With the realization of what was happening to my daughter, I somehow found the strength and courage to do the hardest thing in my life, leave my abuser. Some would argue, what’s so hard about that!? Well, you have to be in that place to understand, but with the amazing love and support of my family, I did just that, I left.
For a long time, it still felt dark. I did not understand how to live without fear, but in time, something wonderful happened…I could breathe! The egg shells that I walked on for so long had disappeared, and I stood on solid ground . I was able to speak freely, without having to think first, I could spill my tea and just clean it up.
I found the sunshine, and all of the pretty flowers, and I discovered more colors than I ever knew existed.

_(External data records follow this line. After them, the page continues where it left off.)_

/-! ### modGang -/

@[simp] theorem crane_modGang (b : Berth) (g : Gang) (f : GangRec → GangRec) (cc : Crane) : (b.modGang g f).crane cc = b.crane cc := rfl
@[simp] theorem station_modGang (b : Berth) (g : Gang) (f : GangRec → GangRec) (ss : Station) : (b.modGang g f).station ss = b.station ss := rfl
@[simp] theorem stand_modGang (b : Berth) (g : Gang) (f : GangRec → GangRec) (cc : Crane) : (b.modGang g f).stand cc = b.stand cc := rfl
@[simp] theorem craneClaim_modGang (b : Berth) (g : Gang) (f : GangRec → GangRec) (cc : Crane) : (b.modGang g f).craneClaim cc = b.craneClaim cc := rfl
@[simp] theorem gangClaim_modGang (b : Berth) (g : Gang) (f : GangRec → GangRec) (gg : Gang) : (b.modGang g f).gangClaim gg = b.gangClaim gg := rfl
@[simp] theorem ticket?_modGang (b : Berth) (g : Gang) (f : GangRec → GangRec) (no : TicketNo) : (b.modGang g f).ticket? no = b.ticket? no := rfl
@[simp] theorem task?_modGang (b : Berth) (g : Gang) (f : GangRec → GangRec) (no : TaskNo) : (b.modGang g f).task? no = b.task? no := rfl
@[simp] theorem now_modGang (b : Berth) (g : Gang) (f : GangRec → GangRec) : (b.modGang g f).now = b.now := rfl
@[simp] theorem nowSecs_modGang (b : Berth) (g : Gang) (f : GangRec → GangRec) : (b.modGang g f).nowSecs = b.nowSecs := rfl

/-! ### modTask -/

@[simp] theorem crane_modTask (b : Berth) (n : TaskNo) (f : Task → Task) (cc : Crane) : (b.modTask n f).crane cc = b.crane cc := rfl
@[simp] theorem gang_modTask (b : Berth) (n : TaskNo) (f : Task → Task) (gg : Gang) : (b.modTask n f).gang gg = b.gang gg := rfl
@[simp] theorem station_modTask (b : Berth) (n : TaskNo) (f : Task → Task) (ss : Station) : (b.modTask n f).station ss = b.station ss := rfl
@[simp] theorem stand_modTask (b : Berth) (n : TaskNo) (f : Task → Task) (cc : Crane) : (b.modTask n f).stand cc = b.stand cc := rfl
@[simp] theorem craneClaim_modTask (b : Berth) (n : TaskNo) (f : Task → Task) (cc : Crane) : (b.modTask n f).craneClaim cc = b.craneClaim cc := rfl
@[simp] theorem gangClaim_modTask (b : Berth) (n : TaskNo) (f : Task → Task) (gg : Gang) : (b.modTask n f).gangClaim gg = b.gangClaim gg := rfl
@[simp] theorem ticket?_modTask (b : Berth) (n : TaskNo) (f : Task → Task) (no : TicketNo) : (b.modTask n f).ticket? no = b.ticket? no := rfl
@[simp] theorem now_modTask (b : Berth) (n : TaskNo) (f : Task → Task) : (b.modTask n f).now = b.now := rfl
@[simp] theorem nowSecs_modTask (b : Berth) (n : TaskNo) (f : Task → Task) : (b.modTask n f).nowSecs = b.nowSecs := rfl

/-! ### setTaskState -/

@[simp] theorem crane_setTaskState (b : Berth) (n : TaskNo) (x : TaskState) (cc : Crane) : (b.setTaskState n x).crane cc = b.crane cc := rfl
@[simp] theorem gang_setTaskState (b : Berth) (n : TaskNo) (x : TaskState) (gg : Gang) : (b.setTaskState n x).gang gg = b.gang gg := rfl
@[simp] theorem station_setTaskState (b : Berth) (n : TaskNo) (x : TaskState) (ss : Station) : (b.setTaskState n x).station ss = b.station ss := rfl
@[simp] theorem stand_setTaskState (b : Berth) (n : TaskNo) (x : TaskState) (cc : Crane) : (b.setTaskState n x).stand cc = b.stand cc := rfl
@[simp] theorem craneClaim_setTaskState (b : Berth) (n : TaskNo) (x : TaskState) (cc : Crane) : (b.setTaskState n x).craneClaim cc = b.craneClaim cc := rfl
@[simp] theorem gangClaim_setTaskState (b : Berth) (n : TaskNo) (x : TaskState) (gg : Gang) : (b.setTaskState n x).gangClaim gg = b.gangClaim gg := rfl
@[simp] theorem ticket?_setTaskState (b : Berth) (n : TaskNo) (x : TaskState) (no : TicketNo) : (b.setTaskState n x).ticket? no = b.ticket? no := rfl
@[simp] theorem now_setTaskState (b : Berth) (n : TaskNo) (x : TaskState) : (b.setTaskState n x).now = b.now := rfl
@[simp] theorem nowSecs_setTaskState (b : Berth) (n : TaskNo) (x : TaskState) : (b.setTaskState n x).nowSecs = b.nowSecs := rfl

/-! ### dropTask -/

@[simp] theorem crane_dropTask (b : Berth) (n : TaskNo) (cc : Crane) : (b.dropTask n).crane cc = b.crane cc := rfl
@[simp] theorem gang_dropTask (b : Berth) (n : TaskNo) (gg : Gang) : (b.dropTask n).gang gg = b.gang gg := rfl
@[simp] theorem station_dropTask (b : Berth) (n : TaskNo) (ss : Station) : (b.dropTask n).station ss = b.station ss := rfl
@[simp] theorem stand_dropTask (b : Berth) (n : TaskNo) (cc : Crane) : (b.dropTask n).stand cc = b.stand cc := rfl
@[simp] theorem craneClaim_dropTask (b : Berth) (n : TaskNo) (cc : Crane) : (b.dropTask n).craneClaim cc = b.craneClaim cc := rfl
@[simp] theorem gangClaim_dropTask (b : Berth) (n : TaskNo) (gg : Gang) : (b.dropTask n).gangClaim gg = b.gangClaim gg := rfl
@[simp] theorem ticket?_dropTask (b : Berth) (n : TaskNo) (no : TicketNo) : (b.dropTask n).ticket? no = b.ticket? no := rfl
@[simp] theorem now_dropTask (b : Berth) (n : TaskNo) : (b.dropTask n).now = b.now := rfl
@[simp] theorem nowSecs_dropTask (b : Berth) (n : TaskNo) : (b.dropTask n).nowSecs = b.nowSecs := rfl

/-! ### createTask -/

@[simp] theorem crane_createTask (b : Berth) (n : TaskNo) (k : TaskKind) (x : Bay) (c : Crane) (l : Nat) (cc : Crane) : (b.createTask n k x c l).crane cc = b.crane cc := rfl
@[simp] theorem gang_createTask (b : Berth) (n : TaskNo) (k : TaskKind) (x : Bay) (c : Crane) (l : Nat) (gg : Gang) : (b.createTask n k x c l).gang gg = b.gang gg := rfl
@[simp] theorem station_createTask (b : Berth) (n : TaskNo) (k : TaskKind) (x : Bay) (c : Crane) (l : Nat) (ss : Station) : (b.createTask n k x c l).station ss = b.station ss := rfl
@[simp] theorem stand_createTask (b : Berth) (n : TaskNo) (k : TaskKind) (x : Bay) (c : Crane) (l : Nat) (cc : Crane) : (b.createTask n k x c l).stand cc = b.stand cc := rfl
@[simp] theorem craneClaim_createTask (b : Berth) (n : TaskNo) (k : TaskKind) (x : Bay) (c : Crane) (l : Nat) (cc : Crane) : (b.createTask n k x c l).craneClaim cc = b.craneClaim cc := rfl
@[simp] theorem gangClaim_createTask (b : Berth) (n : TaskNo) (k : TaskKind) (x : Bay) (c : Crane) (l : Nat) (gg : Gang) : (b.createTask n k x c l).gangClaim gg = b.gangClaim gg := rfl
@[simp] theorem ticket?_createTask (b : Berth) (n : TaskNo) (k : TaskKind) (x : Bay) (c : Crane) (l : Nat) (no : TicketNo) : (b.createTask n k x c l).ticket? no = b.ticket? no := rfl
@[simp] theorem now_createTask (b : Berth) (n : TaskNo) (k : TaskKind) (x : Bay) (c : Crane) (l : Nat) : (b.createTask n k x c l).now = b.now := rfl
@[simp] theorem nowSecs_createTask (b : Berth) (n : TaskNo) (k : TaskKind) (x : Bay) (c : Crane) (l : Nat) : (b.createTask n k x c l).nowSecs = b.nowSecs := rfl

/-! ### reserve -/

@[simp] theorem crane_reserve (b : Berth) (cc : Crane) : b.reserve.crane cc = b.crane cc := rfl
@[simp] theorem gang_reserve (b : Berth) (gg : Gang) : b.reserve.gang gg = b.gang gg := rfl
@[simp] theorem station_reserve (b : Berth) (ss : Station) : b.reserve.station ss = b.station ss := rfl
@[simp] theorem stand_reserve (b : Berth) (cc : Crane) : b.reserve.stand cc = b.stand cc := rfl
@[simp] theorem craneClaim_reserve (b : Berth) (cc : Crane) : b.reserve.craneClaim cc = b.craneClaim cc := rfl
@[simp] theorem gangClaim_reserve (b : Berth) (gg : Gang) : b.reserve.gangClaim gg = b.gangClaim gg := rfl
@[simp] theorem ticket?_reserve (b : Berth) (no : TicketNo) : b.reserve.ticket? no = b.ticket? no := rfl
@[simp] theorem task?_reserve (b : Berth) (no : TaskNo) : b.reserve.task? no = b.task? no := rfl
@[simp] theorem now_reserve (b : Berth) : b.reserve.now = b.now := rfl
@[simp] theorem nowSecs_reserve (b : Berth) : b.reserve.nowSecs = b.nowSecs := rfl

/-! ### unreserve -/

@[simp] theorem crane_unreserve (b : Berth) (cc : Crane) : b.unreserve.crane cc = b.crane cc := rfl
@[simp] theorem gang_unreserve (b : Berth) (gg : Gang) : b.unreserve.gang gg = b.gang gg := rfl
@[simp] theorem station_unreserve (b : Berth) (ss : Station) : b.unreserve.station ss = b.station ss := rfl
@[simp] theorem stand_unreserve (b : Berth) (cc : Crane) : b.unreserve.stand cc = b.stand cc := rfl
@[simp] theorem craneClaim_unreserve (b : Berth) (cc : Crane) : b.unreserve.craneClaim cc = b.craneClaim cc := rfl
@[simp] theorem gangClaim_unreserve (b : Berth) (gg : Gang) : b.unreserve.gangClaim gg = b.gangClaim gg := rfl
@[simp] theorem ticket?_unreserve (b : Berth) (no : TicketNo) : b.unreserve.ticket? no = b.ticket? no := rfl
@[simp] theorem task?_unreserve (b : Berth) (no : TaskNo) : b.unreserve.task? no = b.task? no := rfl
@[simp] theorem now_unreserve (b : Berth) : b.unreserve.now = b.now := rfl
@[simp] theorem nowSecs_unreserve (b : Berth) : b.unreserve.nowSecs = b.nowSecs := rfl

/-! ### unlist -/

@[simp] theorem crane_unlist (b : Berth) (g : Gang) (n : TaskNo) (cc : Crane) : (b.unlist g n).crane cc = b.crane cc := rfl
@[simp] theorem station_unlist (b : Berth) (g : Gang) (n : TaskNo) (ss : Station) : (b.unlist g n).station ss = b.station ss := rfl
@[simp] theorem stand_unlist (b : Berth) (g : Gang) (n : TaskNo) (cc : Crane) : (b.unlist g n).stand cc = b.stand cc := rfl
@[simp] theorem craneClaim_unlist (b : Berth) (g : Gang) (n : TaskNo) (cc : Crane) : (b.unlist g n).craneClaim cc = b.craneClaim cc := rfl
@[simp] theorem gangClaim_unlist (b : Berth) (g : Gang) (n : TaskNo) (gg : Gang) : (b.unlist g n).gangClaim gg = b.gangClaim gg := rfl
@[simp] theorem ticket?_unlist (b : Berth) (g : Gang) (n : TaskNo) (no : TicketNo) : (b.unlist g n).ticket? no = b.ticket? no := rfl
@[simp] theorem task?_unlist (b : Berth) (g : Gang) (n : TaskNo) (no : TaskNo) : (b.unlist g n).task? no = b.task? no := rfl
@[simp] theorem now_unlist (b : Berth) (g : Gang) (n : TaskNo) : (b.unlist g n).now = b.now := rfl
@[simp] theorem nowSecs_unlist (b : Berth) (g : Gang) (n : TaskNo) : (b.unlist g n).nowSecs = b.nowSecs := rfl

/-! ### modStation -/

@[simp] theorem crane_modStation (b : Berth) (s : Station) (f : StationRec → StationRec) (cc : Crane) : (b.modStation s f).crane cc = b.crane cc := rfl
@[simp] theorem gang_modStation (b : Berth) (s : Station) (f : StationRec → StationRec) (gg : Gang) : (b.modStation s f).gang gg = b.gang gg := rfl
@[simp] theorem stand_modStation (b : Berth) (s : Station) (f : StationRec → StationRec) (cc : Crane) : (b.modStation s f).stand cc = b.stand cc := rfl
@[simp] theorem craneClaim_modStation (b : Berth) (s : Station) (f : StationRec → StationRec) (cc : Crane) : (b.modStation s f).craneClaim cc = b.craneClaim cc := rfl
@[simp] theorem gangClaim_modStation (b : Berth) (s : Station) (f : StationRec → StationRec) (gg : Gang) : (b.modStation s f).gangClaim gg = b.gangClaim gg := rfl
@[simp] theorem ticket?_modStation (b : Berth) (s : Station) (f : StationRec → StationRec) (no : TicketNo) : (b.modStation s f).ticket? no = b.ticket? no := rfl
@[simp] theorem task?_modStation (b : Berth) (s : Station) (f : StationRec → StationRec) (no : TaskNo) : (b.modStation s f).task? no = b.task? no := rfl
@[simp] theorem now_modStation (b : Berth) (s : Station) (f : StationRec → StationRec) : (b.modStation s f).now = b.now := rfl
@[simp] theorem nowSecs_modStation (b : Berth) (s : Station) (f : StationRec → StationRec) : (b.modStation s f).nowSecs = b.nowSecs := rfl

For the first time in my life, I began to live. I made friends, I set goals for myself, and I did not have to pretend anymore. I began to understand that I am worth something.
My whole life had been a disappointment. And disappointment was my friend. I knew him well and I was use to him. But I have since learned to “Carve a tunnel of hope through the dark mountain of disappointment.” As Martin Luther King Jr. so elegantly put it, and that is what I do now.
And so I will be strong, I will not be afraid, I will be independent, I will be a good role model, and I will not be a victim. I will succeed at whatever I do. Whether I succeed at finishing a puzzle, or I succeed at finishing my education…I will succeed, because I can, because I have to. I will succeed for My Light.
In the writings of Plato it is stated that writing is “not a recipe for memory, but for reminding.” I am reminded of this, the statistics from the Bureau of Justice say that on average, more than three women are murdered by their husbands or boyfriends in this country every day. I believe that we all have an inner strength. I believe that we all have the ability to accomplish our goals and ambitions. Some of us need some reminding of that, but I believe that we just need to learn how to believe in ourselves and find the light that will open our eyes to that truth.
And so I am brought to the phrase…There is a light at the end of the tunnel. A whole new life that is better than you ever imagined. What does that mean? Well, it could mean something different for everyone. It could mean a fabulous career, financial freedom, a big house. Or it could simply mean that you can breathe and spill your tea.
Some people get stuck in the tunnel and never make it out. I made it out, and the darkness is gone.